→ BRIEF: Reproduce the records below exactly, but only between the lines holding "def Obligations.MemoryRowsComplete : Prop" and "p.due + x.mode.interval ∧", inclusive.

→ INPUT MATERIAL:
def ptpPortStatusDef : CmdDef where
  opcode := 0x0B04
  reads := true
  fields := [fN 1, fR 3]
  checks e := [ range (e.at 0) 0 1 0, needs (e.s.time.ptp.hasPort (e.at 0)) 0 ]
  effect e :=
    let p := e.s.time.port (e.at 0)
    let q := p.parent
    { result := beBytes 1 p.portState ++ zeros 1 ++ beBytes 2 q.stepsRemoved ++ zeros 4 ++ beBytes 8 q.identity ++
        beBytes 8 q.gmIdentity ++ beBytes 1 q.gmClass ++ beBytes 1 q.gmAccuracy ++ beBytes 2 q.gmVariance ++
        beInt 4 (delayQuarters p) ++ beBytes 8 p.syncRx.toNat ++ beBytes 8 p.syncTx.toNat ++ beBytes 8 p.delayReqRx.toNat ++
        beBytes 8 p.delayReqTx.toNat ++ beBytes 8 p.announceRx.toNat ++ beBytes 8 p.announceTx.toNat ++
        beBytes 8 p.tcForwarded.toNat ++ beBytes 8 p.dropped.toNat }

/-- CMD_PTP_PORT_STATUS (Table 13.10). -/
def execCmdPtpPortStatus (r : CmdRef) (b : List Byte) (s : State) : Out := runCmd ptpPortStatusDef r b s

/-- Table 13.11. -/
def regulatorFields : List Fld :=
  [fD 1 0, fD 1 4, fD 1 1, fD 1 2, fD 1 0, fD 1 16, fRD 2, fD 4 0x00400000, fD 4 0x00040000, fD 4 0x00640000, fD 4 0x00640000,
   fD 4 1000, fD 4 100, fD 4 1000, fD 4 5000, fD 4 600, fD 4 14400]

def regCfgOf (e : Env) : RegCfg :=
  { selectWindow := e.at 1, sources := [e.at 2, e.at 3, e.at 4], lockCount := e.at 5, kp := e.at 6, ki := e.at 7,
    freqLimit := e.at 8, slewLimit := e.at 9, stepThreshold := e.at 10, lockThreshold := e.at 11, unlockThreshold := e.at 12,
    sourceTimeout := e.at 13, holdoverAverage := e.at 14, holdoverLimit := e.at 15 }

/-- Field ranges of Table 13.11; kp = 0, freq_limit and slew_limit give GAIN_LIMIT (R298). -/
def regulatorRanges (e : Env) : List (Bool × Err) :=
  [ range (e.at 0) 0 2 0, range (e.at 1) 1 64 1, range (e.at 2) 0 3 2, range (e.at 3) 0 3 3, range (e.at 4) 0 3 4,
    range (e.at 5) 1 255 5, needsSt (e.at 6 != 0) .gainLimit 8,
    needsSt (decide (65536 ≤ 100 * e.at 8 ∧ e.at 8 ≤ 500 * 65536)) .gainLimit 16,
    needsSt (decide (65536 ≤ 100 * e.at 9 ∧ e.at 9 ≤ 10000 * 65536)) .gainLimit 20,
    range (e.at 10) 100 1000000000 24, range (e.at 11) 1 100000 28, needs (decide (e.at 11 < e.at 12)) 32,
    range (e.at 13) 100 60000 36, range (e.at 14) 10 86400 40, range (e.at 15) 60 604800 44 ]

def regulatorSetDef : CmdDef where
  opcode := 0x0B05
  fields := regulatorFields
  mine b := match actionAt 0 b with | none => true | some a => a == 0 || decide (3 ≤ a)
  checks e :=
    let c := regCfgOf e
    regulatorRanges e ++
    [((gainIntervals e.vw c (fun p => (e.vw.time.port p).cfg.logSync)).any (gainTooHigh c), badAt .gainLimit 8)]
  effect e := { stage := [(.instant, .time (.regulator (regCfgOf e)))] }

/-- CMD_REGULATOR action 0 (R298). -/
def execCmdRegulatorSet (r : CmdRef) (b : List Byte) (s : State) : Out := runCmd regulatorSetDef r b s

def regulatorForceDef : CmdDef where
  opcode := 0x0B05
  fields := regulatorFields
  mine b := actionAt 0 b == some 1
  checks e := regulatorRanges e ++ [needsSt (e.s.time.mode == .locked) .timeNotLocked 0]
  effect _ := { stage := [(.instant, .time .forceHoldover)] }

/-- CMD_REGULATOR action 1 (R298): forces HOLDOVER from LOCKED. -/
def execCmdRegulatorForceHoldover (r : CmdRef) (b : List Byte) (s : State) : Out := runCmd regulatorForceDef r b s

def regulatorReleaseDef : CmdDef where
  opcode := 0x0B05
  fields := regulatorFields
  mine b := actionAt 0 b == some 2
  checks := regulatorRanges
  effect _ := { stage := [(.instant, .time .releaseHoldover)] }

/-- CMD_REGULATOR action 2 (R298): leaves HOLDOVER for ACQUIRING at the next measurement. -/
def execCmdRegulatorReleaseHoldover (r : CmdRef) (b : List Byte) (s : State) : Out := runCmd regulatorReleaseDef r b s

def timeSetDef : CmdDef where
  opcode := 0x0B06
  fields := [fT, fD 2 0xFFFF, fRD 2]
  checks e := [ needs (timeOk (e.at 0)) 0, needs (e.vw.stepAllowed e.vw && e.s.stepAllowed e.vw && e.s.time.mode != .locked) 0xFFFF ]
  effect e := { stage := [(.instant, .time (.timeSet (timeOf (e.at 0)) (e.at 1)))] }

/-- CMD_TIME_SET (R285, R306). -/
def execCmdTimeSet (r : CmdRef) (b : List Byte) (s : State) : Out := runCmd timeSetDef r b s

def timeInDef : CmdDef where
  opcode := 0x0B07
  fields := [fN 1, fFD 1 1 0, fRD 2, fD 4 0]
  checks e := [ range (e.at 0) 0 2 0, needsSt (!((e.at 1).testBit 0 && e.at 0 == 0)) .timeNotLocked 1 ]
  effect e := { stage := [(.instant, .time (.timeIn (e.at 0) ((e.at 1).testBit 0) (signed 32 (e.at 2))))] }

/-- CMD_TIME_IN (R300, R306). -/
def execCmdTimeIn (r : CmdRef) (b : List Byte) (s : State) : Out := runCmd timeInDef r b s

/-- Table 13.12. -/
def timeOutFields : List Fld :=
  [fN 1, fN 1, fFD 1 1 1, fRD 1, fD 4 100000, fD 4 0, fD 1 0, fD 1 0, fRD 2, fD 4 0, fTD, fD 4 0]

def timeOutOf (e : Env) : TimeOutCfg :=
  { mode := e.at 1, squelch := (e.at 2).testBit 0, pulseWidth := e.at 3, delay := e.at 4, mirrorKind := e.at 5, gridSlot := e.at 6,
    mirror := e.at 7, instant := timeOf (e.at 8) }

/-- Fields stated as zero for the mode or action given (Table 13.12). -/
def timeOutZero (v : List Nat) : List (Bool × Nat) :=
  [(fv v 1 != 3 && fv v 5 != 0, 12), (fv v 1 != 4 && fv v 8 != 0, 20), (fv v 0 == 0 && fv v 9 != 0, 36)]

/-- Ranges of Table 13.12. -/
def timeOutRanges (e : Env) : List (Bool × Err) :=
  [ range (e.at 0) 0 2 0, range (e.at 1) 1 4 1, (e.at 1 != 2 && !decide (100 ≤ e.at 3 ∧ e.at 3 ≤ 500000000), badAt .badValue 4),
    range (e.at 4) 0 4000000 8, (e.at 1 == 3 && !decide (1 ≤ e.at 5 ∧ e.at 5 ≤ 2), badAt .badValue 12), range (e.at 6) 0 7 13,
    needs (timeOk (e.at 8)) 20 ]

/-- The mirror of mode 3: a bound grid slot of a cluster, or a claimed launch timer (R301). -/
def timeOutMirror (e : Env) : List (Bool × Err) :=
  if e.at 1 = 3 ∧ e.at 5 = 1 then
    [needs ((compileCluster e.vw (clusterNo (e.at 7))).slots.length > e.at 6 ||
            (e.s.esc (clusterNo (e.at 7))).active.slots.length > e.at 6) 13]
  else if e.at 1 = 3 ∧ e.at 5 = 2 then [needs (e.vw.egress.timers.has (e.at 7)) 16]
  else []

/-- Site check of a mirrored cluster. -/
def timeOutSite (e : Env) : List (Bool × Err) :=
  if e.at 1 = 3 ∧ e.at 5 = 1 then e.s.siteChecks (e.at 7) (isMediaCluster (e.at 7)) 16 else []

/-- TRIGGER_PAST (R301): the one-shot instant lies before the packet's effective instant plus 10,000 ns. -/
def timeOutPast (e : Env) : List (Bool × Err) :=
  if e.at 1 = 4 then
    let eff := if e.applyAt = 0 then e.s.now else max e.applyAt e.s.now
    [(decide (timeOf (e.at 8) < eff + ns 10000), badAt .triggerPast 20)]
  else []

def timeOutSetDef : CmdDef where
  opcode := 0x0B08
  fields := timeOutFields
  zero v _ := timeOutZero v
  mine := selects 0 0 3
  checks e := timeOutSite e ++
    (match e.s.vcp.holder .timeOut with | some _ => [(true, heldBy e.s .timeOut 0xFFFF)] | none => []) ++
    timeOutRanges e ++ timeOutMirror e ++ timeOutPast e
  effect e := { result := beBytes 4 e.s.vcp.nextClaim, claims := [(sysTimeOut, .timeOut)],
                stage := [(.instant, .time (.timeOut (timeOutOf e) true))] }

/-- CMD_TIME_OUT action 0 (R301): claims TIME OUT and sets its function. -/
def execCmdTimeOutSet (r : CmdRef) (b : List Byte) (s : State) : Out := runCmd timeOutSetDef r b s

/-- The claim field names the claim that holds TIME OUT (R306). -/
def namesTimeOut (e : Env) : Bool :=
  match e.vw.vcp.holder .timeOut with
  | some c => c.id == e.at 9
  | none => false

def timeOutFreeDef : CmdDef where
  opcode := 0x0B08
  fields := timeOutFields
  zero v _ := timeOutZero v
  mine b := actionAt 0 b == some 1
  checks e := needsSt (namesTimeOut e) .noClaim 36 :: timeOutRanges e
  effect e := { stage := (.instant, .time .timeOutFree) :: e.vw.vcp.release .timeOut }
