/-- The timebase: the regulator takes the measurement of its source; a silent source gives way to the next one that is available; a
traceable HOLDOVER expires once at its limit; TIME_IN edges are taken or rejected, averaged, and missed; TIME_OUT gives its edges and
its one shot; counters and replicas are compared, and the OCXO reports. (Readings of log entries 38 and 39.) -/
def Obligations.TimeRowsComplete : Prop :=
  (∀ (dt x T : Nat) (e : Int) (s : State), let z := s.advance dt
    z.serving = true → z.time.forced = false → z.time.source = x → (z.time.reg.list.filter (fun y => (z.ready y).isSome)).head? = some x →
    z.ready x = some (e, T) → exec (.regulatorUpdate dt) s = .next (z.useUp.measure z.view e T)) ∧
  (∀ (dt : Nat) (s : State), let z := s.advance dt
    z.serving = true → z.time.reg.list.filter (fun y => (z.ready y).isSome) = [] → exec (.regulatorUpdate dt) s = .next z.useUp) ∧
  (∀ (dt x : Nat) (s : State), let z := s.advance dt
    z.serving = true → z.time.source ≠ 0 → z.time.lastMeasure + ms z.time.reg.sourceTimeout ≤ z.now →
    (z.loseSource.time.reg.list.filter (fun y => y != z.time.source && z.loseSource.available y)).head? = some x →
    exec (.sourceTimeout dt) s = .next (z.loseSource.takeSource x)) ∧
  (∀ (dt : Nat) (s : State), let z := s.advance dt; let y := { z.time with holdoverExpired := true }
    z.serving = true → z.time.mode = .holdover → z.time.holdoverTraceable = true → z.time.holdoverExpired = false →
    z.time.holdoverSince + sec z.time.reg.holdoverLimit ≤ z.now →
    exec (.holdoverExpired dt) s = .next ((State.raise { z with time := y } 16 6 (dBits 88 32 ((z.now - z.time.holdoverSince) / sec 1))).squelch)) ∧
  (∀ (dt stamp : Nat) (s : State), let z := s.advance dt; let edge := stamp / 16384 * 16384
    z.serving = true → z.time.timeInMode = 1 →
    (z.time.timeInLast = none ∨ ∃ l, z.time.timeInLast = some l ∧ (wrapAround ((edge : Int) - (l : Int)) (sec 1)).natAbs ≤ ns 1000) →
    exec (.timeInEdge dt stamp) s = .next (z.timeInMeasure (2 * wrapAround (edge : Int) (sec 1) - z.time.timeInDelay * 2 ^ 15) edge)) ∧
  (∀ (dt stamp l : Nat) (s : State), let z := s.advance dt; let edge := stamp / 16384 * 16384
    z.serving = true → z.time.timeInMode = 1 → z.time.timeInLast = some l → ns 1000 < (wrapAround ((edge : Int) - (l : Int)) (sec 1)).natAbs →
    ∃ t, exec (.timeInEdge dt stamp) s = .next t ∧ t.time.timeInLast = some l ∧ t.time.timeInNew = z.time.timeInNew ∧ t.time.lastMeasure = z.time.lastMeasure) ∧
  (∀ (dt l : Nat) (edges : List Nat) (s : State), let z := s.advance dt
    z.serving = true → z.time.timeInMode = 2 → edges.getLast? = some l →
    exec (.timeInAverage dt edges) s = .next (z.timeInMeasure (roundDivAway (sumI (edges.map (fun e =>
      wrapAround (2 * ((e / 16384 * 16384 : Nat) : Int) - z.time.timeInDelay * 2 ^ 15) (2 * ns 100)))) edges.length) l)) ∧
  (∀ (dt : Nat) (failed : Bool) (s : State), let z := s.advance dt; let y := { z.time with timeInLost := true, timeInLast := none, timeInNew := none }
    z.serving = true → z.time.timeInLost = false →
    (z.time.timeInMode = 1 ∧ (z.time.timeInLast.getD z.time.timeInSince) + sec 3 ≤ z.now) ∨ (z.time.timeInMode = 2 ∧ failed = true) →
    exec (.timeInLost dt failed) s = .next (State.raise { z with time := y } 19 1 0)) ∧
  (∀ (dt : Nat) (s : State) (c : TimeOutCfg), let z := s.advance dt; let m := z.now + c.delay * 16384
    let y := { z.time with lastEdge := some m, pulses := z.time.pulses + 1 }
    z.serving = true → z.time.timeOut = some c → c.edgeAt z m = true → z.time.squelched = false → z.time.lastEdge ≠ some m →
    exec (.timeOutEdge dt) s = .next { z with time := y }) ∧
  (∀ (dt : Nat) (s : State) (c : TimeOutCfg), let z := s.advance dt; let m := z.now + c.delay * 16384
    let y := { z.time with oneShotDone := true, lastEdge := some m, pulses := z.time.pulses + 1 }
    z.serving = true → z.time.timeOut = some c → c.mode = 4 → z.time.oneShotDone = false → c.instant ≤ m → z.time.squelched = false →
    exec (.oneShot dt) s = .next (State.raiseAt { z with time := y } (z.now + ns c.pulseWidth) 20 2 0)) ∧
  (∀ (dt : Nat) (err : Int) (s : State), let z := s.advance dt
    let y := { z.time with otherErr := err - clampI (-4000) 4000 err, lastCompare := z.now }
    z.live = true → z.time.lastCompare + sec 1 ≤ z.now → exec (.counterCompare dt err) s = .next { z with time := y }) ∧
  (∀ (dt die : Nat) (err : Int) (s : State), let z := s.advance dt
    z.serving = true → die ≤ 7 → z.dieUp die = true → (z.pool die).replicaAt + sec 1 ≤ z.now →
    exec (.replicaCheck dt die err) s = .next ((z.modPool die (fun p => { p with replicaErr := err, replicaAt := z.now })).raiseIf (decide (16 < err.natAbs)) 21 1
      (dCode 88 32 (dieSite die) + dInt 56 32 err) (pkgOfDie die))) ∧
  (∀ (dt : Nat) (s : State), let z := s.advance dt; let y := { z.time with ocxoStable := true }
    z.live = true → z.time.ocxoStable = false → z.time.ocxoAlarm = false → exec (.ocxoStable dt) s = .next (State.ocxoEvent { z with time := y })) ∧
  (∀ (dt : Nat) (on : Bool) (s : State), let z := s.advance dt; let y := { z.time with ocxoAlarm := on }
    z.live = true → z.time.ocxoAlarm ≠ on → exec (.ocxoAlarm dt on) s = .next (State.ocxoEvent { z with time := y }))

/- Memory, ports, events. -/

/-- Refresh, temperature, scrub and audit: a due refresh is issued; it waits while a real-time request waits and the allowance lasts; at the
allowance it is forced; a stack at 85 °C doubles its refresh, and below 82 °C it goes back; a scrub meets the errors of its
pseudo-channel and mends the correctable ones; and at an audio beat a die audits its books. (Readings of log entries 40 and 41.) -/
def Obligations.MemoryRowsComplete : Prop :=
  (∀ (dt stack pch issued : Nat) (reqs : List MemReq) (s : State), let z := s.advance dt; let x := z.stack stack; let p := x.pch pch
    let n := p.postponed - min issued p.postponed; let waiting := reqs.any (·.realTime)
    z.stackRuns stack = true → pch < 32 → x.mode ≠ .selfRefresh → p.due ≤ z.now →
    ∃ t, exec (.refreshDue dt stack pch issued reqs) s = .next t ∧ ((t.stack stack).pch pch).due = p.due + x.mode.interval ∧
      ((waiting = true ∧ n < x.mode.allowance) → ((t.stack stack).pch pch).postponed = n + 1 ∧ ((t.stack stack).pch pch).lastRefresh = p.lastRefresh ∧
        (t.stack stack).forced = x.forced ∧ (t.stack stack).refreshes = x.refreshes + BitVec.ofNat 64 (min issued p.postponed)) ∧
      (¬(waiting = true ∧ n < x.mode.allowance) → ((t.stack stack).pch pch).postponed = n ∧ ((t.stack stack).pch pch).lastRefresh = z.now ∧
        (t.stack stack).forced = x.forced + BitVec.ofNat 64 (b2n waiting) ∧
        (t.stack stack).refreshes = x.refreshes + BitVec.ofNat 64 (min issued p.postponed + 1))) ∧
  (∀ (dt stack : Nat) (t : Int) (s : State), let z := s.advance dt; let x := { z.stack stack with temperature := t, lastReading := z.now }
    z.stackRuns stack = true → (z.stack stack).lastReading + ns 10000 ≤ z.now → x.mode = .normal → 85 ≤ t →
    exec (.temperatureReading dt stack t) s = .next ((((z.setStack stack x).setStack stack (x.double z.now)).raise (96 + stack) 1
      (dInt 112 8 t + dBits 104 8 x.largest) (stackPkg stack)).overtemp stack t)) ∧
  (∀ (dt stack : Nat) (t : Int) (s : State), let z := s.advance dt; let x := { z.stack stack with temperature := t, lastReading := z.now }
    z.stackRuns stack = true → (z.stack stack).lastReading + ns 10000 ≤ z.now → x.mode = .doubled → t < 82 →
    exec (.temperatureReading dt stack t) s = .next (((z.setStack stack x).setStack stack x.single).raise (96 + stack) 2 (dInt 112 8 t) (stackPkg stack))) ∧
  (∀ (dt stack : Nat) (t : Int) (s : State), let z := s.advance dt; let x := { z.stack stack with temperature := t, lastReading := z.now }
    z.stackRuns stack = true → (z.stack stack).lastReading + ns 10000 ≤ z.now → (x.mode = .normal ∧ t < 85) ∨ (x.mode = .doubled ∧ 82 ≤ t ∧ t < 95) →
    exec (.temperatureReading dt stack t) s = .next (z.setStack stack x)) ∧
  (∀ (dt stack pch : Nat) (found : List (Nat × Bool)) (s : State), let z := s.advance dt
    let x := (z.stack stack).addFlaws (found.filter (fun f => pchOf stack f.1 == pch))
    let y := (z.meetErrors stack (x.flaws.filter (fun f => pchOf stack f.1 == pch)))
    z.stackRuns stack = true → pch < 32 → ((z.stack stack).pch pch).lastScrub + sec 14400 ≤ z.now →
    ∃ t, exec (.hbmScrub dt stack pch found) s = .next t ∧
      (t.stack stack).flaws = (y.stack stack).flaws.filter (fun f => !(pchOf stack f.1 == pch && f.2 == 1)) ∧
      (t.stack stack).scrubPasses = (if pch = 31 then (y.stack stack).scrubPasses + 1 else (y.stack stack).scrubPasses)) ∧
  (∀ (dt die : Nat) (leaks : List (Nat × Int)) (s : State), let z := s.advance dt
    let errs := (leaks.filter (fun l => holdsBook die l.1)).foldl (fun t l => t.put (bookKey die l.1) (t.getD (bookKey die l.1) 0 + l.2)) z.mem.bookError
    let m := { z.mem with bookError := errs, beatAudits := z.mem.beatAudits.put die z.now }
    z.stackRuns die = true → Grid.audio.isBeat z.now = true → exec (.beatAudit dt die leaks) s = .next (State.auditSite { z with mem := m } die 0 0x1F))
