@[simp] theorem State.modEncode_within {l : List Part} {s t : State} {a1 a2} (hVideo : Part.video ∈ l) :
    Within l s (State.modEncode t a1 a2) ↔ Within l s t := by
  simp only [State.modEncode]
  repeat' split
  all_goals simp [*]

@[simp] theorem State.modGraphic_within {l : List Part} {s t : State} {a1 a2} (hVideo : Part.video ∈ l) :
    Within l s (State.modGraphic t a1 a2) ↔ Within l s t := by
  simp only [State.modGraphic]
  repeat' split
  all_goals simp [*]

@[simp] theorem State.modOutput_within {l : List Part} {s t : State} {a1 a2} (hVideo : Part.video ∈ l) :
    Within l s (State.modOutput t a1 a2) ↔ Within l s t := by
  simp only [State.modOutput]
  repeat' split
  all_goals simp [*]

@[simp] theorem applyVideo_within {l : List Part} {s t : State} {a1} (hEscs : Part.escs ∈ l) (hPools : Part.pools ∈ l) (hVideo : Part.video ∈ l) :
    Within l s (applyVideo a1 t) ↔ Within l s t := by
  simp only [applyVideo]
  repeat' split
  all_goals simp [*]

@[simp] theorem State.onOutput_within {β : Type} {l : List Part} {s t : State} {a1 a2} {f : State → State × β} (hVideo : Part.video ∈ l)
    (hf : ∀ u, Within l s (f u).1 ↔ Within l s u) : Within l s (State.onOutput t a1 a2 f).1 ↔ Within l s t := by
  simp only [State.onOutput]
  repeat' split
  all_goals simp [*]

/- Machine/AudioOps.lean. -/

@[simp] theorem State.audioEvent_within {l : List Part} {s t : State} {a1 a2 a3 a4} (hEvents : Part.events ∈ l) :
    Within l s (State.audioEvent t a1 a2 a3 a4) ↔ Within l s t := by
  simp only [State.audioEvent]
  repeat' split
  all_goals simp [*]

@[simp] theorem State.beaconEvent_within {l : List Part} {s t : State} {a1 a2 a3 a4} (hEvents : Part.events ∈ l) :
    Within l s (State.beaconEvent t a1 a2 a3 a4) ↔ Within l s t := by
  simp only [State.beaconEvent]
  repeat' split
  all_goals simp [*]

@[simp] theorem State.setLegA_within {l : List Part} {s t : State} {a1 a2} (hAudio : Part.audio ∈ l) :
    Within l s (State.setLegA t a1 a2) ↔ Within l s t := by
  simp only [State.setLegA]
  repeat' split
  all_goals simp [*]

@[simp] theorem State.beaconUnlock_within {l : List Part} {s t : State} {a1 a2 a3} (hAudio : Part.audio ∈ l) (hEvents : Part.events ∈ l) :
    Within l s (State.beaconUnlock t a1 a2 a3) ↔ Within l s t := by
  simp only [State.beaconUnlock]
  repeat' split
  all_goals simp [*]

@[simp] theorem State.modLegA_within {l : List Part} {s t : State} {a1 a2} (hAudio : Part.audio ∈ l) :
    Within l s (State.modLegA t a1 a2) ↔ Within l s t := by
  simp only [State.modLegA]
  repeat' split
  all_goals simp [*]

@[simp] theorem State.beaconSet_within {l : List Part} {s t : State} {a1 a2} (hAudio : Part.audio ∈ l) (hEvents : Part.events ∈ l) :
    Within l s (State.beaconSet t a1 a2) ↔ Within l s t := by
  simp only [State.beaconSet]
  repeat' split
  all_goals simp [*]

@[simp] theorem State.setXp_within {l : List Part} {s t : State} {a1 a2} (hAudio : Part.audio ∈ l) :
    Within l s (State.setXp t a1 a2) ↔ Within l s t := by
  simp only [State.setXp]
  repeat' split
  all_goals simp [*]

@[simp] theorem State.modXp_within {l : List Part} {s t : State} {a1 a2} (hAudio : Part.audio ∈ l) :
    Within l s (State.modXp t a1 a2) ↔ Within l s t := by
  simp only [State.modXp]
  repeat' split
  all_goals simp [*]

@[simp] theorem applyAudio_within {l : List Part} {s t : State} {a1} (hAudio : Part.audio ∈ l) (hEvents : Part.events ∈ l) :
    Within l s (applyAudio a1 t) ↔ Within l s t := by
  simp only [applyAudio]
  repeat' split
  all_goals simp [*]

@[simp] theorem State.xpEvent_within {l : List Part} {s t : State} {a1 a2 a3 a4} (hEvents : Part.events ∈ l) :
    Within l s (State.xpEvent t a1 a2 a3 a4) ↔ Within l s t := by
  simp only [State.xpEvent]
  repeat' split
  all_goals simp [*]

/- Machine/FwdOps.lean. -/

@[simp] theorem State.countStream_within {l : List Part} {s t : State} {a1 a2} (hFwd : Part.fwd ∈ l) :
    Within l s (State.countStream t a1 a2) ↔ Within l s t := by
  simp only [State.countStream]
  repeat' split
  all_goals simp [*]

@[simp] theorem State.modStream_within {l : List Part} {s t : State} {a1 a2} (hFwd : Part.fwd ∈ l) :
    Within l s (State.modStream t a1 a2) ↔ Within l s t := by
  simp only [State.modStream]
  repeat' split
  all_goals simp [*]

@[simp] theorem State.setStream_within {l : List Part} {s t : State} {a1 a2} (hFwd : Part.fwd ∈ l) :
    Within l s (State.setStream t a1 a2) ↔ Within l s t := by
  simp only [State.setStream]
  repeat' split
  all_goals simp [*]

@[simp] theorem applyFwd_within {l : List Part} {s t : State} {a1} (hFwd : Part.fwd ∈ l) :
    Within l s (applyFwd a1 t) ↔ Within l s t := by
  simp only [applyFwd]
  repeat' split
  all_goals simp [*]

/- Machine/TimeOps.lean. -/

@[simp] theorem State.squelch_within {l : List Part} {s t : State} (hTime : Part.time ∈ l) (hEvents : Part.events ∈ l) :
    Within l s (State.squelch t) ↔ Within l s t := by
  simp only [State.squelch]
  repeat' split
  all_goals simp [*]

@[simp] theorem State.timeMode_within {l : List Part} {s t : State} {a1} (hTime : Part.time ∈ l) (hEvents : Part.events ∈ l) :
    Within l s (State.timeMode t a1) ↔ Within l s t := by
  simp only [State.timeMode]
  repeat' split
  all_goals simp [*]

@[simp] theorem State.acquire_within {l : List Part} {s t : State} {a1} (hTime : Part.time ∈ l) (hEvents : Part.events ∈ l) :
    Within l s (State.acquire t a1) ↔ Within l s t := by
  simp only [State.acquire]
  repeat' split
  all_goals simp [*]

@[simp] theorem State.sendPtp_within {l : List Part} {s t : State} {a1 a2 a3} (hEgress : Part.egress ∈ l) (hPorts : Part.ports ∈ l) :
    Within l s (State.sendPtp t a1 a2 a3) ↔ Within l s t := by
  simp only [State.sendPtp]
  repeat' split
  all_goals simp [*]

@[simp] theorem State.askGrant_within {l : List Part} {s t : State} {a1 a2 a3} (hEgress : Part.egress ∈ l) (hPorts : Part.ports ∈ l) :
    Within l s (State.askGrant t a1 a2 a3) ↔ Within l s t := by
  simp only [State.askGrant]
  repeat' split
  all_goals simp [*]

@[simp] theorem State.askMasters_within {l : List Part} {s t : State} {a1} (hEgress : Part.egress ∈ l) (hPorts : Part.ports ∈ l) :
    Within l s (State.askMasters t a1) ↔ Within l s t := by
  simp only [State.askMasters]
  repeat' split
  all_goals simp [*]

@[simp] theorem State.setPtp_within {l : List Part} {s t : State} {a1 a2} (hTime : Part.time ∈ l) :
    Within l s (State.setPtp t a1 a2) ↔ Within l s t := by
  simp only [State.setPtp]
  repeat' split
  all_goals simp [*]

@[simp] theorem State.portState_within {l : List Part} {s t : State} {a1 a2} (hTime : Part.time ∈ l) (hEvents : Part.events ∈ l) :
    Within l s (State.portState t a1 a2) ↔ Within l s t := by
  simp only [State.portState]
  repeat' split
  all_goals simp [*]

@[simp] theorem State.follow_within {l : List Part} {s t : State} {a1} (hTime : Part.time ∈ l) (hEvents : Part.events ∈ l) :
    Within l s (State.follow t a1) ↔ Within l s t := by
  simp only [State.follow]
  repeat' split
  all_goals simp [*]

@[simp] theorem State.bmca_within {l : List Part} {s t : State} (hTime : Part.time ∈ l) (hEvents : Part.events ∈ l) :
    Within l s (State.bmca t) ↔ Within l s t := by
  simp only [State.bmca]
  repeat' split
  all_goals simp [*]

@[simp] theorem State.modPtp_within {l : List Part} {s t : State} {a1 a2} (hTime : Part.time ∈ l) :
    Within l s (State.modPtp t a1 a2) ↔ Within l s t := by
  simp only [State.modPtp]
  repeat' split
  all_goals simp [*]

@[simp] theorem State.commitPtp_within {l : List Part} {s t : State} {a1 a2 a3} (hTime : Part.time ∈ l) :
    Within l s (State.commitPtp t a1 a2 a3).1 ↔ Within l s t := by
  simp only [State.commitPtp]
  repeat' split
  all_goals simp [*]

→ RESPONSE TO THIS TASK:
def Obligations.MemoryRowsComplete : Prop :=
  (∀ (dt stack pch issued : Nat) (reqs : List MemReq) (s : State), let z := s.advance dt; let x := z.stack stack; let p := x.pch pch
    let n := p.postponed - min issued p.postponed; let waiting := reqs.any (·.realTime)
    z.stackRuns stack = true → pch < 32 → x.mode ≠ .selfRefresh → p.due ≤ z.now →
    ∃ t, exec (.refreshDue dt stack pch issued reqs) s = .next t ∧ ((t.stack stack).pch pch).due = p.due + x.mode.interval ∧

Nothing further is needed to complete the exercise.